## [Exercise requirements]
Go to the line holding "h with pend" in the entries below and write out exactly every line down to and including the line holding "table := h.table.put".

Collected data entries

>>>>

-- ==== Sys2Proof/Machine/HostLink.lean ====
section
/-! DEFINITION. The host link (chapter 26): doorbell pages, the aperture, MSI-X masks, PME_Turn_Off, link training and link resets. -/

namespace Sys2Proof.Machine
open Reg

/-- The endpoint's PID (R719). -/
def hostPid : Nat := 89

/-- BAR accesses reach the endpoint: L0 or L1, its island running. -/
def hostReaches (s : State) : Bool := s.straps.hostlink && linkUp s && islandRuns s 0x4B

/-- The endpoint answers BAR accesses with Unsupported Request, in D3hot (R724). -/
def asleep (s : State) : Bool := s.rd HL_LINK_DSTATE == 3

/-! ### Doorbell pages (R717) -/

/-! ### MSI-X (R715, R722, R723) -/

/-- The masks that apply to a vector are cleared. -/
def unmasked (s : State) (v : Nat) : Bool := s.hl.msixEnable && !s.hl.funcMask && !(s.hl.table.get {} v).mask

/-- Messages held pending whose last mask has gone are sent, lower vectors first. -/
def sendPending (s : State) : State :=
  (List.range 1024).foldl (fun t v =>
    if t.hl.pend.contains v && unmasked t v then
      let h := t.hl
      sendMsix v { t with hl := { h with pend := h.pend.erase v } }
    else t) s

/-- Write an entry of the MSI-X table. -/
def setEntry (v : Nat) (e : MsixEntry) (s : State) : State :=
  let h := s.hl
  { s with hl := { h with table := h.table.put {} v e } }

/-- A word of an entry of the MSI-X table: address low and high, data, vector control. PRESUMED: the layout of PCIe's MSI-X capability (log 127). -/
def entryWord (e : MsixEntry) (j : Nat) : Nat :=
  if j = 0 then e.addr % 2 ^ 32 else if j = 1 then e.addr / 2 ^ 32 % 2 ^ 32 else if j = 2 then e.data else ofBool e.mask

/-- A word written to an entry. -/
def patchEntry (e : MsixEntry) (j v : Nat) : MsixEntry :=
  if j = 0 then { e with addr := e.addr / 2 ^ 32 * 2 ^ 32 + v } else if j = 1 then { e with addr := e.addr % 2 ^ 32 + v * 2 ^ 32 }
  else if j = 2 then { e with data := v } else { e with mask := bit v 0 }

/-- Pending bits `32 j` to `32 j + 31`. -/
def pendingWord (s : State) (j : Nat) : Nat := (List.range 32).foldl (fun a i => a + 2 ^ i * ofBool (s.hl.pend.contains (32 * j + i))) 0

/-- A word access to BAR2 past the doorbell pages, at offset 0x40_0000 + `o`: the table, the pending bit array, which no write changes, or a reserved
offset, which is answered Unsupported Request (R715, R720). -/
def msixWindow (o v : Nat) (write : Bool) (s : State) : State :=
  if o < 0x4000 then
    let e := s.hl.table.get {} (o / 16)
    if write then sendPending (setEntry (o / 16) (patchEntry e (o / 4 % 4) v) (s.answer 0 0)) else s.answer 0 (entryWord e (o / 4 % 4))
  else if o < 0x4080 then s.answer 0 (if write then 0 else pendingWord s ((o - 0x4000) / 4))
  else hostError 0x0C 1 (0x400000 + o) write (s.answer 0x0C 0)

/-- HOST_DOORBELL: an access to offset `off` of the page `q` of BAR2: the doorbell page of a queue, or what lies past the pages. -/
def execHostDoorbell (q off v : Nat) (write : Bool) (s : State) : Out :=
  .next (if 2048 ≤ q ∨ !hostReaches s then s
  else if asleep s then s.answer 0x0C 0
  else if 1024 ≤ q then msixWindow (0x1000 * (q - 1024) + off) v write s
  else
    let open_ := bit (s.rd (HL_DBEN (q / 32))) (q % 32)
    let refuse := hostError 0x07 1 (0x1000 * q + off) write (s.answer 0x07 0)
    if !open_ then refuse
    else if write ∧ (off = 0 ∨ off = 4) then
      if draining s then s.answer 0x08 0
      else if off = 0 then advanceTail q 1 (v % 65536) (s.answer 0 0) else advanceHead q 1 (v % 65536) (s.answer 0 0)
    else if !write ∧ off = 8 then s.answer 0 (storedWord s (Q_SQ_PTR_HEAD q).addr)
    else if !write ∧ off = 0x0C then s.answer 0 (storedWord s (Q_CQ_PTR_CQ_HEAD q).addr)
    else refuse)

/-! ### The aperture (R718) -/

/-- The parts of an aperture access by slot: slot, device address, length. -/
def apertureParts (s : State) (off n : Nat) : List (Nat × Nat × Nat) :=
  (List.range ((off % 2 ^ 28 + n + 2 ^ 28 - 1) / 2 ^ 28)).map fun i =>
    let k := off / 2 ^ 28 + i
    let lo := max off (k * 2 ^ 28)
    let hi := min (off + n) ((k + 1) * 2 ^ 28)
    (k, s.rd (HL_AP_LO_BASE k) * 2 ^ 20 + (lo - k * 2 ^ 28), hi - lo)

/-- The answer of a slot before memory is reached: none when it lets the access through. Before the seal no external payload is written (R77). -/
def slotAnswer (s : State) (k : Nat) (write : Bool) : Option Nat :=
  if 64 ≤ k ∨ !s.rdb (HL_AP_HI_EN k) ∨ (s.rd (HL_AP_HI_TID k) = 0 ∧ !s.rdb HL_CFG_T0_EN) then some 0x0C
  else if !s.rdb (if write then HL_AP_HI_W k else HL_AP_HI_R k) then some 0x07
  else if write ∧ s.rd (HL_AP_HI_TID k) = 0 ∧ !s.rdb BOOT_STATUS_SEALED then some 0x07 else none

/-- A part of a read: the worst status so far and the bytes so far. -/
def apertureRead (r : (Nat × Bytes) × State) (p : Nat × Nat × Nat) : (Nat × Bytes) × State :=
  match slotAnswer r.2 p.1 false with
  | some c => ((worse r.1.1 c, r.1.2 ++ zeros p.2.2), r.2)
  | none =>
    let t := r.2.rd (HL_AP_HI_TID p.1)
    let m := memRead r.2 t p.2.1 p.2.2
    ((worse r.1.1 m.1, r.1.2 ++ m.2), noteRead hostPid t p.2.1 p.2.2 r.2)

/-- A part of a write, with the bytes still to be written. -/
def apertureWrite (r : (Nat × Bytes) × State) (p : Nat × Nat × Nat) : (Nat × Bytes) × State :=
  match slotAnswer r.2 p.1 true with
  | some _ => ((worse r.1.1 0x07, r.1.2.drop p.2.2), r.2.inc HL_ERR_DENY)
  | none =>
    let m := memWrite r.2 hostPid (r.2.rd (HL_AP_HI_TID p.1)) p.2.1 (r.1.2.take p.2.2)
    ((worse r.1.1 m.1, r.1.2.drop p.2.2), m.2)

/-- HOST_APERTURE: a BAR4 access of `n` bytes at an offset; `b` are the bytes of a write. The bytes read stand in the answer. -/
def execHostAperture (off n : Nat) (write : Bool) (b : Bytes) (s : State) : Out :=
  .next (if n = 0 ∨ 4096 < n ∨ 2 ^ 34 < off + n ∨ (write ∧ b.length ≠ n) ∨ !hostReaches s then s
  else if asleep s then s.answer 0x0C 0
  else if write then
    let r := (apertureParts s off n).foldl apertureWrite ((0, b), s)
    r.2.answer r.1.1 0
  else
    let r := (apertureParts s off n).foldl apertureRead ((0, []), s)
    let s := if r.1.1 = 0 then r.2 else hostError r.1.1 2 off false r.2
    s.answer r.1.1 (if r.1.1 = 0 then leNat r.1.2 else 0))

/-- MSIX_UNMASK: the host writes entry `v` of the MSI-X table, but not in D3hot (R724), and MSI-X Enable and Function Mask, which lie in configuration
space (R721, R722). -/
def execMsixUnmask (v addr data : Nat) (mask enable func : Bool) (s : State) : Out :=
  .next (if !hostReaches s then s
  else
    let h := s.hl
    let t := if v < 1024 ∧ !asleep s then h.table.put {} v { addr := addr % 2 ^ 64, data := data % 2 ^ 32, mask := mask } else h.table
    sendPending { s with hl := { h with table := t, msixEnable := enable, funcMask := func } })

/-! ### Link states and resets (R725 to R728) -/

/-- PME_TURN_OFF: accesses in flight are over and the link is in L2/L3 Ready (R725). -/
def execPmeTurnOff (s : State) : Out :=
  .next (if s.straps.hostlink && linkUp s then
    let h := s.hl
    { s with hl := { h with l2 := true } }.wr HL_LINK_STATE 5
  else s)

/-- PCIE_LINK_TRAINED: the link reaches L0 and leaves L2; WAKE# is released (R159, R725, R728). -/
def execPcieLinkTrained (speed width : Nat) (s : State) : Out :=
  .next (if s.straps.hostlink && !s.railsOff && s.rd LIV_STATUS_STATE != 2 && s.rd HL_LINK_STATE != 2 && !s.hl.perst &&
      decide (1 ≤ speed) && decide (speed ≤ 4) && (width == 1 || width == 2 || width == 4) then
    let h := s.hl
    releaseWakePin ({ s with hl := { h with l2 := false } }.wrs
      [(HL_LINK_STATE, 2), (HL_LINK_SPEED, speed), (HL_LINK_WIDTH, width), (HL_LINK_DSTATE, 0)])
  else s)

/-- Fields that pass a test go back to their reset values. -/
def dropFields (p : Field → Bool) (s : State) : State :=
  { s with regs := s.regs.keep fun k => match fieldOfKey k with | some f => !p f | none => true }

/-- The fields of the PCIe block that a LNK reset clears: classes L and V (R12, R727). -/
def clearLink (s : State) : State :=
  dropFields (fun f => decide (0x370000 ≤ f.addr) && decide (f.addr < 0x380000) && (f.keep == .L || f.keep == .V)) s

/-- An update under way is abandoned (R732). -/
def abandonUpdate (s : State) : State :=
  if 1 ≤ s.rd HL_UPD_STAT_STATE ∧ s.rd HL_UPD_STAT_STATE ≤ 3 then s.wrs [(HL_UPD_STAT_STATE, 5), (HL_UPD_STAT_CODE, 0x23)] else s

/-- PERST# is asserted, or deasserted, which ends L2 (R725). -/
def setPerst (b : Bool) (s : State) : State :=
  let h := s.hl
  { s with hl := { h with perst := b, l2 := h.l2 && b } }

/-- What a LNK reset does to the endpoint (R727): MSI-X, host accesses on their way, an update. -/
def endpointReset (s : State) : State :=
  let h := s.hl
  abandonUpdate (initiatorReset hostPid (clearLink
    { s with hl := { h with msixEnable := false, funcMask := false, table := [], pend := [], busMaster := false } }))

/-- The endpoint passes through LNK: what the reset does, its count and its event (R15, R727). -/
def linkPassed (s : State) : State :=
  let s := (endpointReset s).inc HL_LNKCNT_LNK
  post 0xC001 0x4B [storedWord s (HL_LNKCNT_LNK).addr] s

/-! ### Requests that meet (R23, R135) -/

/-- Change the power sequencing. -/
def setPower (g : Power → Power) (s : State) : State := { s with power := g s.power }

/-- RST_CAUSE's flag of a reset class. -/
def causeField (cls : Nat) : Field :=
  if cls = 0 then RST_CAUSE_COLD else if cls = 1 then RST_CAUSE_PIN else if cls = 2 then RST_CAUSE_WDG else RST_CAUSE_SYS

/-- The classes that a request made now is requested with (R23): those of the reset being performed or held, of the island reset under way, and of a
LNK reset of the same instant. DEDUCED (log 113): an island reset and a LNK reset do not reach one another, so both are performed; RST_LAST shows
the wider. -/
def requestedWith (s : State) : Nat :=
  if s.power.resetNow.isSome ∨ s.power.heldReset ≠ [] ∨ s.clocks.islBusy ≠ [] ∨ s.power.lnkAt = some s.mono then s.rd RST_LAST_REQ else 0

/-- A request that a wider reset overtakes is recorded (R23, R135). -/
def recordCause (cls : Nat) (s : State) : State :=
  let s := s.wr RST_LAST_REQ (s.rd RST_LAST_REQ ||| 2 ^ cls)
  let s := if cls < 4 then s.set (causeField cls) else s
  if s.power.resetNow = some 0 then setPower (fun p => { p with coldReq := p.coldReq ||| 2 ^ cls }) s else s

end Sys2Proof.Machine
end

<<<<

## [Solution to this problem]
      sendMsix v { t with hl := { h with pend := h.pend.erase v } }
    else t) s

/-- Write an entry of the MSI-X table. -/
def setEntry (v : Nat) (e : MsixEntry) (s : State) : State :=
  let h := s.hl
  { s with hl := { h with table := h.table.put {} v e } }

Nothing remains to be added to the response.